The fully grown human brain weighs around 1500 g, which is more than three times heavier than for every other living primate (Striedter 2005). Nonetheless, brain weight correlates with the overall size of an organism, so information about brain weight alone is not a useful proxy for the relative intelligence of a species. Therefore, it is more informative to look at ratios between brain and body weight. However, this ratio can be misleading too because smaller animals generally have higher brain to body ratio than larger ones (pocket mice have a higher brain-body ratio than humans do, for instance). Given this nonlinearity, the most useful measure of relative interspecies brain size is the encephalization quotient (EQ). EQ is the ratio between predicted and actual brain mass of a particular species given information from several reference species (Striedter 2005). Examples of EQ scores for various species are the African elephants with an EQ of 1.3, the mouse with 0.5, chimpanzees 2.2–2.5, dolphins 5.3, and humans, with the highest score of all species, 7.4 (Roth and Dicke 2005).
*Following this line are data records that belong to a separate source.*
-- ==== Sys2Proof/Tests/Slice0.lean ====
section
/-! SUPPORT. Tests. The expected values are those of spec/ (95_test_vectors.md V1 to V15, the worked
examples of the rules, the encoding tables of 30_encoding.md), not the model's own answers. The
`witness_` theorems show that the hypotheses of the statement of that name can be met. -/

namespace Sys2Proof.Tests

open Sys2Proof.Machine

/-- `PAYLOAD_MAX = 16`, `AMPLITUDE = 1`, as in 95_test_vectors.md V15. -/
def params16 : Params := { payloadMaxPred := 15, ampPred := 0, ampGap := 0 }

/-- An idle block with payload length `plen`. -/
def idle (plen : Word) : State := { State.reset with params := params16, plen := plen }

/-- A busy block at a position. -/
def busyAt (plen : Word) (phase : BitVec 3) (rep : BitVec 2) (byteIdx : Word) (bitIdx : BitVec 4)
    (sampIdx : BitVec 5) : State :=
  { idle plen with phase := phase, rep := rep, byteIdx := byteIdx, bitIdx := bitIdx, sampIdx := sampIdx }

/-- The last position of a run with an empty payload. -/
def lastPos : State := busyAt 0 phPost 2 0 11 31

/-- What `f` sees of the next state of an operation. -/
def after {α : Type} (i : Instr) (s : State) (f : State → α) : Option α :=
  match exec i s with
  | .next t => some (f t)
  | .fault _ => none
  | .refused _ => none

theorem next_of_after {α : Type} {i : Instr} {s : State} {f : State → α} {v : α}
    (h : after i s f = some v) : ∃ t, exec i s = .next t ∧ f t = v := by
  unfold after at h
  split at h
  · next t ht => exact ⟨t, ht, by simpa using h⟩
  · cases h
  · cases h

/-- The last value a read returned. -/
def readOf (i : Instr) (s : State) : Option Word := (after i s (fun t => t.reads.getLast?)).join

/-! ## Well-formedness: each check refuses an ill-formed term -/

theorem test_wf_start : ¬ (Instr.start 0xFFFE#16).WellFormed := by decide
theorem test_wf_wrCtrlNop : ¬ (Instr.wrCtrlNop 0x0001#16).WellFormed := by decide
theorem test_wf_rdRsvdAB : ¬ (Instr.rdRsvdAB 0x9#4 0#16).WellFormed := by decide
theorem test_wf_rdRsvdCF : ¬ (Instr.rdRsvdCF 0xB#4 0#16).WellFormed := by decide
theorem test_wf_wrRsvdAB : ¬ (Instr.wrRsvdAB 0xC#4 0#16).WellFormed := by decide
theorem test_wf_wrRsvdCF : ¬ (Instr.wrRsvdCF 0x0#4 0#16).WellFormed := by decide
theorem test_wf_seqRsvd : ¬ (Instr.seqRsvd 0b101#3).WellFormed := by decide

/-! ## Decoding: words written out bit by bit from 30_encoding.md R60, R61, R66, R68 to R70 -/

theorem test_decode_lineIdle : decode (.line1 0b1#1) = .ok .lineIdle := by decide
theorem test_decode_lineChar : decode (.line10 0b0101001011#10) = .ok (.lineChar 0xA5#8) := by decide
theorem test_decode_start : decode (.hb21 0b100001000000000000001#21) = .ok (.start 0x8001#16) := by
  decide
theorem test_decode_wrCtrlNop :
    decode (.hb21 0b100001111111111111110#21) = .ok (.wrCtrlNop 0xFFFE#16) := by decide
theorem test_decode_rdCtrl : decode (.hb21 0b000000000000000000000#21) = .ok (.rdCtrl 0#16) := by
  decide
theorem test_decode_wrStatus : decode (.hb21 0b100010000000000000110#21) = .ok (.wrStatus 6#16) := by
  decide
theorem test_decode_rdStatus : decode (.hb21 0b000010000000000000000#21) = .ok (.rdStatus 0#16) := by
  decide
theorem test_decode_wrInten : decode (.hb21 0b100100000000000000110#21) = .ok (.wrInten 6#16) := by
  decide
theorem test_decode_rdInten : decode (.hb21 0b000100000000000000000#21) = .ok (.rdInten 0#16) := by
  decide
theorem test_decode_wrPlen : decode (.hb21 0b100110000000000001001#21) = .ok (.wrPlen 9#16) := by
  decide
theorem test_decode_rdPlen : decode (.hb21 0b000110000000000000000#21) = .ok (.rdPlen 0#16) := by
  decide
theorem test_decode_wrPaddr :
    decode (.hb21 0b101001000000000000001#21) = .ok (.wrPaddr 0x8001#16) := by decide
theorem test_decode_rdPaddr : decode (.hb21 0b001000000000000000000#21) = .ok (.rdPaddr 0#16) := by
  decide
theorem test_decode_wrPdata :
    decode (.hb21 0b101010000000101000001#21) = .ok (.wrPdata 0x0141#16) := by decide
theorem test_decode_rdPdata : decode (.hb21 0b001010000000000000000#21) = .ok (.rdPdata 0#16) := by
  decide
theorem test_decode_rdCrc : decode (.hb21 0b001100000000000000000#21) = .ok (.rdCrc 0#16) := by
  decide
theorem test_decode_rdSeq : decode (.hb21 0b001110000000000000000#21) = .ok (.rdSeq 0#16) := by
  decide
theorem test_decode_rdByteidx :
    decode (.hb21 0b010000000000000000000#21) = .ok (.rdByteidx 0#16) := by decide
theorem test_decode_rdPmax : decode (.hb21 0b010010000000000000000#21) = .ok (.rdPmax 0#16) := by
  decide
theorem test_decode_wrCrc :
    decode (.hb21 0b101101111111111111111#21) = .ok (.wrCrc 0xFFFF#16) := by decide
theorem test_decode_wrSeq : decode (.hb21 0b101110000000000000001#21) = .ok (.wrSeq 1#16) := by
  decide
theorem test_decode_wrByteidx :
    decode (.hb21 0b110000000000000000001#21) = .ok (.wrByteidx 1#16) := by decide
theorem test_decode_wrPmax : decode (.hb21 0b110010000000000000001#21) = .ok (.wrPmax 1#16) := by
  decide
theorem test_decode_rdRsvdAB :
    decode (.hb21 0b010110000000000000000#21) = .ok (.rdRsvdAB 0xB#4 0#16) := by decide
theorem test_decode_rdRsvdCF :
    decode (.hb21 0b011000000000000000000#21) = .ok (.rdRsvdCF 0xC#4 0#16) := by decide
theorem test_decode_wrRsvdAB :
    decode (.hb21 0b110100001001000110100#21) = .ok (.wrRsvdAB 0xA#4 0x1234#16) := by decide
theorem test_decode_wrRsvdCF :
    decode (.hb21 0b111110001001000110100#21) = .ok (.wrRsvdCF 0xF#4 0x1234#16) := by decide
theorem test_decode_sampleXfer : decode (.hs2 0b11#2) = .ok .sampleXfer := by decide
theorem test_decode_sampleStall : decode (.hs2 0b10#2) = .ok .sampleStall := by decide
theorem test_decode_sampleNone :
    decode (.hs2 0b00#2) = .ok (.sampleNone false) ∧ decode (.hs2 0b01#2) = .ok (.sampleNone true) := by
  decide
theorem test_decode_reset : decode (.rst1 0b1#1) = .ok .reset := by decide
theorem test_decode_crcHold : decode (.crcctl2 0b00#2 0x41#8) = .ok .crcHold := by decide
theorem test_decode_crcUpdate : decode (.crcctl2 0b01#2 0x41#8) = .ok (.crcUpdate 0x41#8) := by decide
theorem test_decode_crcInit :
    decode (.crcctl2 0b10#2 0#8) = .ok (.crcInit false) ∧
      decode (.crcctl2 0b11#2 0#8) = .ok (.crcInit true) := by decide
theorem test_decode_seqIdle : decode (.seq3 0b000#3) = .ok .seqIdle := by decide
theorem test_decode_seqPre : decode (.seq3 0b001#3) = .ok .seqPre := by decide
theorem test_decode_seqData : decode (.seq3 0b010#3) = .ok .seqData := by decide
theorem test_decode_seqCrch : decode (.seq3 0b011#3) = .ok .seqCrch := by decide
theorem test_decode_seqCrcl : decode (.seq3 0b100#3) = .ok .seqCrcl := by decide
theorem test_decode_seqPost : decode (.seq3 0b101#3) = .ok .seqPost := by decide
theorem test_decode_seqRsvd :
    decode (.seq3 0b110#3) = .ok (.seqRsvd 6#3) ∧ decode (.seq3 0b111#3) = .ok (.seqRsvd 7#3) := by
  decide
theorem test_decode_modSpace : decode (.romaddr6 0b001011#6) = .ok (.modSpace 11#5) := by decide
theorem test_decode_modMark : decode (.romaddr6 0b100110#6) = .ok (.modMark 6#5) := by decide
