-- ==== Sys2Proof/WellFormed.lean ====
section
/-! DEFINITION. Which instruction terms stand for a legal command word (30_encoding.md R92, R94). -/

namespace Sys2Proof

/-- R92: "Legal values are 0 to 10 (`Nr`); 11 to 15 make the command illegal". -/
def Instr.wf : Instr → Bool
  | .gfmul => true
  | .gfinv => true
  | .sbgen => true
  | .subw => true
  | .isubw => true
  | .rcgen => true
  | .keyexp => true
  | .ark rnd => decide (rnd.toNat ≤ Config.nr)
  | .ishr => true
  | .isubb => true
  | .imixc => true
  | .decblk => true
  | .ecbdec => true

/-- The instruction has a command word. -/
abbrev Instr.WellFormed (i : Instr) : Prop := i.wf = true

end Sys2Proof
end

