/-- R152 with R151: RCGEN. The eleven values are those R151 prints, which it marks "[derived: from rule R111]",
its own inference, so the basis is derived. -/
def Obligations.RcgenBuildsTheElevenConstants : Prop :=
  decode 0x00000020#32 = .ok .rcgen ∧
  ∀ s : State, ∃ t : State, exec .rcgen s = .next t ∧ RconValues t.engine.rcon ∧
    t = { s with engine := { s.engine with rcon := t.engine.rcon, rv := true, err := .ok } }

/-- R155 with R154: KEYEXP on a 16-byte key. -/
def Obligations.KeyexpExpandsTheKey : Prop :=
  decode 0x00000021#32 = .ok .keyexp ∧
  ∀ s : State,
    (s.engine.klen ≠ 16#32 →
      exec .keyexp s = .next { s with engine := { s.engine with err := .invalidKeySize } }) ∧
    (s.engine.klen = 16#32 → ∃ t : State, exec .keyexp s = .next t ∧ EnsuredSbox s t ∧ EnsuredRcon s t ∧
      IsSchedule t.engine.sbox t.engine.rcon s.engine.key t.engine.ks ∧
      t = { s with engine := { s.engine with sbox := t.engine.sbox, isbox := t.engine.isbox, sv := true,
                                             rcon := t.engine.rcon, rv := true, ks := t.engine.ks, kv := true,
                                             err := .ok } })

/-! ## Component 4: the inverse cipher -/

/-- R172 with R171: ARK, its failures and its double application. A word with opcode 0x30 whose round is above 10
or whose zero field is nonzero is an IllegalCommand, whatever `KV` is. `ARK 0` XORs the cipher key itself into ST where
KS is the schedule of a key (43_key_schedule.md R157; with `KV = 1` it is, by R42 (c), `StateInv.schedule`). -/
def Obligations.ArkAddsTheRoundKey : Prop :=
  ∀ (r : BitVec 4) (s : State),
    (∀ w : Word, w.extractLsb' 0 8 = 0x30#8 → (10 < (w.extractLsb' 8 4).toNat ∨ w.extractLsb' 12 20 ≠ 0#20) →
      runCommand w s = .next { s with engine := { s.engine with err := .illegalCommand } }) ∧
    (∀ h : r.toNat ≤ 10,
      decode (0x00000030#32 ||| (r.setWidth 32 <<< 8)) = .ok (.ark r) ∧
      (s.engine.kv = false →
        exec (.ark r) s = .next { s with engine := { s.engine with err := .scheduleNotValid } }) ∧
      (s.engine.kv = true → ∃ b : Block,
        RoundKeyAdded s.engine.ks ⟨r.toNat, by omega⟩ s.engine.st b ∧
        exec (.ark r) s = .next { s with engine := { s.engine with st := b, err := .ok } } ∧
        runAll [.ark r, .ark r] s = .next { s with engine := { s.engine with err := .ok } })) ∧
    (∀ key : Block, s.engine.kv = true → s.engine.ks = expandKey s.engine.sbox s.engine.rcon key →
      ∃ b : Block, (∀ j : Fin 16, b[j] = s.engine.st[j] ^^^ key[j]) ∧
        exec (.ark 0) s = .next { s with engine := { s.engine with st := b, err := .ok } })

/-- R174 with R173: ISHR; four of them restore ST. -/
def Obligations.IshrShiftsTheRowsRight : Prop :=
  decode 0x00000031#32 = .ok .ishr ∧
  ∀ s : State, (∃ b : Block, RowsShifted s.engine.st b ∧
      exec .ishr s = .next { s with engine := { s.engine with st := b, err := .ok } }) ∧
    runAll [.ishr, .ishr, .ishr, .ishr] s = .next { s with engine := { s.engine with err := .ok } }

/-- R259 (a): the source positions of InvShiftRows are a permutation of 0..15: no byte is duplicated or omitted. -/
def Obligations.ShiftRowsIsAPermutationOfPositions : Prop :=
  ∃ p : Equiv.Perm (Fin 16), ∀ st : Block, ∀ k : Fin 16, (invShiftRows st)[k] = st[p k] ∧ (p k).val % 4 = k.val % 4

/-- R176 with R175: ISUBB. -/
def Obligations.IsubbSubstitutesEveryByteThroughIsbox : Prop :=
  decode 0x00000032#32 = .ok .isubb ∧
  ∀ s : State, ∃ t : State, exec .isubb s = .next t ∧ EnsuredSbox s t ∧
    BytesSubstituted t.engine.isbox s.engine.st t.engine.st ∧
    t = { s with engine := { s.engine with sbox := t.engine.sbox, isbox := t.engine.isbox, sv := true,
                                           st := t.engine.st, err := .ok } }

/-- R178 with R177: IMIXC; a State of sixteen equal bytes is unchanged (R178). That a column of four equal bytes maps
to itself the spec marks "[derived: from rule R177 and 41_gf_engine.md rule R112]", its own inference, so the basis is
derived. -/
def Obligations.ImixcMultipliesEveryColumn : Prop :=
  decode 0x00000033#32 = .ok .imixc ∧
  ∀ s : State, (∃ b : Block, ColumnsMixed s.engine.st b ∧
      (∀ c : Fin 4, (∀ r : Fin 4, s.engine.st[4 * c.val + r.val] = s.engine.st[4 * c.val]) →
        ∀ r : Fin 4, b[4 * c.val + r.val] = s.engine.st[4 * c.val]) ∧
      exec .imixc s = .next { s with engine := { s.engine with st := b, err := .ok } }) ∧
    ((∀ k : Fin 16, s.engine.st[k] = s.engine.st[0]) →
      exec .imixc s = .next { s with engine := { s.engine with err := .ok } })

/-- R180 with R179: DECBLK. -/
def Obligations.DecblkDecryptsTheBlock : Prop :=
  decode 0x00000034#32 = .ok .decblk ∧
  ∀ s : State,
    (s.engine.kv = false →
      exec .decblk s = .next { s with engine := { s.engine with err := .scheduleNotValid } }) ∧
    (s.engine.kv = true → ∃ b : Block, DecryptsTo s.engine.isbox s.engine.ks s.engine.st b ∧
      exec .decblk s = .next { s with engine := { s.engine with st := b, err := .ok } })

/-- The 40 primitive commands leave exactly what one DECBLK leaves: R181, which the spec marks "[derived: from rules
R172, R174, R176, R178, R179, R180]", an inference of its own, so the basis is derived. `KV = 1` implies `SV = 1` in
every reachable state (R42 (c), the invariant `StateInv.schedule`), so `SV = 1` is a premise. -/
def Obligations.FortyPrimitivesEqualOneDecblk : Prop :=
  primitives.length = 40 ∧
  ∀ s : State, s.engine.kv = true → s.engine.sv = true →
    ∃ t : State, exec .decblk s = .next t ∧ runAll primitives s = .next t

/-! ## Component 5: the ECB driver -/

/-- R203 with R202, R204 and R207: ECBDEC. Its failures come in priority order and change ERR alone; on lengths
that pass the three validations the schedule of KEY is expanded, every block is decrypted, and nothing else changes. -/
def Obligations.EcbdecDecryptsEveryBlockOrFails : Prop :=
  decode 0x00000040#32 = .ok .ecbdec ∧
  ∀ s : State,
    (s.engine.klen ≠ 16#32 → exec .ecbdec s = .next { s with engine := { s.engine with err := .invalidKeySize } }) ∧
    (s.engine.klen = 16#32 → s.engine.clen.toNat % 16 ≠ 0 →
      exec .ecbdec s = .next { s with engine := { s.engine with err := .invalidBlockLength } }) ∧
    (s.engine.klen = 16#32 → s.engine.clen.toNat % 16 = 0 → s.dcap < s.engine.clen.toNat →
      exec .ecbdec s = .next { s with engine := { s.engine with err := .lengthOverCapacity } }) ∧
    (s.engine.klen = 16#32 → s.engine.clen.toNat % 16 = 0 → s.engine.clen.toNat ≤ s.dcap →
      ∃ t : State, exec .ecbdec s = .next t ∧ EnsuredSbox s t ∧ EnsuredRcon s t ∧
        IsSchedule t.engine.sbox t.engine.rcon s.engine.key t.engine.ks ∧
        (∀ k, k < s.engine.clen.toNat / 16 → ∃ a b : Block,
          (∀ j : Fin 16, a[j] = s.ctByte (16 * k + j.val)) ∧ DecryptsTo t.engine.isbox t.engine.ks a b ∧
          ∀ j : Fin 16, t.ptByte (16 * k + j.val) = b[j]) ∧
        (∀ off, s.engine.clen.toNat ≤ off → t.ptByte off = s.ptByte off) ∧
        (16 ≤ s.engine.clen.toNat →
          ∀ j : Fin 16, t.engine.st[j] = t.ptByte (s.engine.clen.toNat - 16 + j.val)) ∧
        (s.engine.clen.toNat = 0 → t.engine.st = s.engine.st ∧ t.engine.pt = s.engine.pt) ∧
        t = { s with engine := { s.engine with sbox := t.engine.sbox, isbox := t.engine.isbox, sv := true,
                                               rcon := t.engine.rcon, rv := true, ks := t.engine.ks, kv := true,
                                               st := t.engine.st, pt := t.engine.pt, plen := s.engine.clen,
                                               err := .ok } })

/-- R205, R201: an output block is a function of the input block at the same offset and KS only. In two runs that
differ in CT alone, and between two blocks of one run, equal ciphertext blocks give equal plaintext blocks;
CT at and above CLEN is never read. -/
def Obligations.PlaintextBlockDependsOnlyOnItsCiphertextBlock : Prop :=
  ∀ (s t u : State) (ct : Memory) (k l : Nat),
    exec .ecbdec s = .next t → exec .ecbdec { s with engine := { s.engine with ct := ct } } = .next u →
    t.engine.err = .ok → k < s.engine.clen.toNat / 16 → l < s.engine.clen.toNat / 16 →
    (∀ j : Fin 16, s.ctByte (16 * k + j.val) =
      State.ctByte { s with engine := { s.engine with ct := ct } } (16 * l + j.val)) →
    ∀ j : Fin 16, t.ptByte (16 * k + j.val) = u.ptByte (16 * l + j.val)

/-- R73: the order in which ECBDEC's blocks are processed cannot be seen in the plaintext buffer. -/
def Obligations.BlockOrderCannotBeObservedInPt : Prop :=
  ∀ (s : State) (n : Nat) (order : List Nat), order.Perm (List.range n) →
    ∀ off, (order.foldl State.ecbBlock s).ptByte off = (s.ecbBlocks n).ptByte off

/-! ## Result codes, flags, write rights -/

/-- R220, R228, R237: every command, in every state, answers a next state with the result code of R228's
priority; no command faults, is refused or hangs. -/
def Obligations.EveryCommandEndsWithItsResultCode : Prop :=
  ∀ (i : Instr) (s : State), i.WellFormed → ∃ t, exec i s = .next t ∧ t.engine.err = resultCode i s

/-- R229: a command that fails changes nothing but ERR: said of every instruction, and of every word written to
CMD, the illegal ones too. -/
def Obligations.FailedCommandChangesErrOnly : Prop :=
  ∀ s t : State, ((∃ i : Instr, exec i s = .next t) ∨ ∃ w : Word, runCommand w s = .next t) → t.engine.err ≠ .ok →
    t = { s with engine := { s.engine with err := t.engine.err } }

/-- R25: which commands set each flag, and that nothing but a reset clears one. -/
def Obligations.FlagsAreSetByTheListedCommandsAndClearedByResetOnly : Prop :=
  (∀ (i : Instr) (s t : State), exec i s = .next t →
    (t.engine.sv = true ↔ s.engine.sv = true ∨ (t.engine.err = .ok ∧
      (i = .sbgen ∨ i = .subw ∨ i = .isubw ∨ i = .keyexp ∨ i = .isubb ∨ i = .ecbdec))) ∧
    (t.engine.rv = true ↔ s.engine.rv = true ∨ (t.engine.err = .ok ∧ (i = .rcgen ∨ i = .keyexp ∨ i = .ecbdec))) ∧
    (t.engine.kv = true ↔ s.engine.kv = true ∨ (t.engine.err = .ok ∧ (i = .keyexp ∨ i = .ecbdec)))) ∧
  (∀ s t : State, step s = .next t → s.pending.head? ≠ some .reset →
    (s.engine.sv = true → t.engine.sv = true) ∧ (s.engine.rv = true → t.engine.rv = true) ∧
    (s.engine.kv = true → t.engine.kv = true))

/-- R44, the frame of every command and of every host transaction: what each may write, and that it writes nothing
else, to no register, table or buffer, and (a command) nothing outside the engine. -/
def Obligations.CommandsAndHostWriteOnlyWhatTheyMay : Prop :=
  (∀ (s t : State) (ev : HostEvent) (rest : List HostEvent), s.pending = ev :: rest → ev ≠ .reset →
    (∀ w, ev ≠ .transaction (.write 0 0x00 (.word w))) → step s = .next t →
    t.engine = { s.engine with opa := t.engine.opa, opb := t.engine.opb, klen := t.engine.klen,
                               clen := t.engine.clen, key := t.engine.key, st := t.engine.st, ct := t.engine.ct }) ∧
  (∀ (i : Instr) (s t : State), exec i s = .next t →
    (t.engine.opa = s.engine.opa ∧ t.engine.opb = s.engine.opb ∧ t.engine.klen = s.engine.klen ∧
      t.engine.clen = s.engine.clen ∧ t.engine.key = s.engine.key ∧ t.engine.ct = s.engine.ct) ∧
    (∀ off, t.ctByte off = s.ctByte off) ∧
    (t.dcap = s.dcap ∧ t.resets = s.resets ∧ t.pending = s.pending ∧ t.reply = s.reply) ∧
    ((∃ r, i = .ark r) ∨ i = .ishr ∨ i = .isubb ∨ i = .imixc ∨ i = .decblk ∨ i = .ecbdec ∨
      t.engine.st = s.engine.st) ∧
    (i = .gfmul ∨ i = .gfinv ∨ i = .subw ∨ i = .isubw ∨ t.engine.res = s.engine.res) ∧
    (i = .sbgen ∨ (s.engine.sv = false ∧ (i = .subw ∨ i = .isubw ∨ i = .keyexp ∨ i = .isubb ∨ i = .ecbdec)) ∨
      (t.engine.sbox = s.engine.sbox ∧ t.engine.isbox = s.engine.isbox ∧ t.engine.sv = s.engine.sv)) ∧
    (i = .rcgen ∨ (s.engine.rv = false ∧ (i = .keyexp ∨ i = .ecbdec)) ∨
      (t.engine.rcon = s.engine.rcon ∧ t.engine.rv = s.engine.rv)) ∧
    (i = .keyexp ∨ i = .ecbdec ∨ (t.engine.ks = s.engine.ks ∧ t.engine.kv = s.engine.kv)) ∧
    (i = .ecbdec ∨ (t.engine.pt = s.engine.pt ∧ t.engine.plen = s.engine.plen ∧ ∀ off, t.ptByte off = s.ptByte off)) ∧
    (∀ off, s.engine.clen.toNat ≤ off → t.ptByte off = s.ptByte off))

/-- R254: writing KEY or KLEN leaves KS and KV alone, so DECBLK goes on with the old schedule; a failed KEYEXP
leaves them too; ECBDEC expands the KEY it finds. -/
def Obligations.KeyWritesLeaveTheOldScheduleInUse : Prop :=
  ∀ (s t : State) (rest : List HostEvent) (id off : Nat) (v : Value),
    s.pending = .transaction (.write id off v) :: rest → (id = 1 ∨ (id = 0 ∧ off = 0x18)) → step s = .next t →
    t.engine.ks = s.engine.ks ∧ t.engine.kv = s.engine.kv ∧
    (∀ u w, exec .decblk s = .next u → exec .decblk t = .next w →
      w.engine.st = u.engine.st ∧ w.engine.err = u.engine.err) ∧
    (∀ u, exec .keyexp t = .next u → t.engine.klen ≠ 16#32 →
      u.engine.ks = s.engine.ks ∧ u.engine.kv = s.engine.kv) ∧
    (∀ u, exec .ecbdec t = .next u → u.engine.err = .ok →
      IsSchedule u.engine.sbox u.engine.rcon t.engine.key u.engine.ks)

/-! ## Whole-machine properties -/

/-- R42 at reset. The capacity 4096 is the model's choice (log 1). -/
def Obligations.ResetStateMeetsTheInvariant : Prop := StateInv State.reset

/-- R42: every step keeps the invariant, from every state that meets it. -/
def Obligations.StepKeepsTheInvariant : Prop :=
  ∀ s t : State, StateInv s → step s = .next t → StateInv t

/-- R258: tables are immutable: while valid they are never changed, by any event but a reset. -/
def Obligations.ValidTablesNeverChangeUntilReset : Prop :=
  ∀ s t : State, StateInv s → step s = .next t → s.pending.head? ≠ some .reset →
    (s.engine.sv = true → t.engine.sbox = s.engine.sbox ∧ t.engine.isbox = s.engine.isbox) ∧
    (s.engine.rv = true → t.engine.rcon = s.engine.rcon)

/-- R258: no command's result depends on whether the tables were built eagerly (TBLGEN, R98) or lazily: with
TBLGEN before it, a command leaves the same state but for the tables and their flags, and where both have the
tables valid, these are the same too. -/
def Obligations.EagerAndLazyBuildsAgree : Prop :=
  ∀ (i : Instr) (s t : State), StateInv s → exec i s = .next t →
    ∃ u : State, runAll (Instr.tblgen ++ [i]) s = .next u ∧ SameButTables t u ∧
      u.engine.sv = true ∧ u.engine.rv = true ∧
      (t.engine.sv = true → u.engine.sbox = t.engine.sbox ∧ u.engine.isbox = t.engine.isbox) ∧
      (t.engine.rv = true → u.engine.rcon = t.engine.rcon)

/-- R43, U2: storage that is unspecified after reset is unobservable until written: from two states that differ
only in storage hidden by the gates, a step gives the same answer and again two such states. `KV = 1` implies
`SV = 1` by the invariant (`StateInv.schedule`). -/
def Obligations.HiddenStorageIsUnobservable : Prop :=
  ∀ s t s' : State, SameView s t → (s.engine.kv = true → s.engine.sv = true) → step s = .next s' →
    ∃ t', step t = .next t' ∧ SameView s' t'

end
end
The cradle of humans was in equatorial Africa (Klein 2000), and it was here that humans first occupied and exploited what has been dubbed the cognitive niche (DeVore and Tooby 1987). A niche often refers to what an animal does in its local ecology: It can be said to describe the profession, biologically speaking, of an organism (Odum 1959). Rather than exploiting resources by purely physical and chemical means (e.g., running faster, stronger toxins, and so on), humans are able to extract resources from the environment by using cognitive models of causal relationships in the world. This allows humans to invent tools and weapons, extract poison and drugs from other living organisms, and engage in coordinated action with other people; all embedded in culture (Pinker 2010).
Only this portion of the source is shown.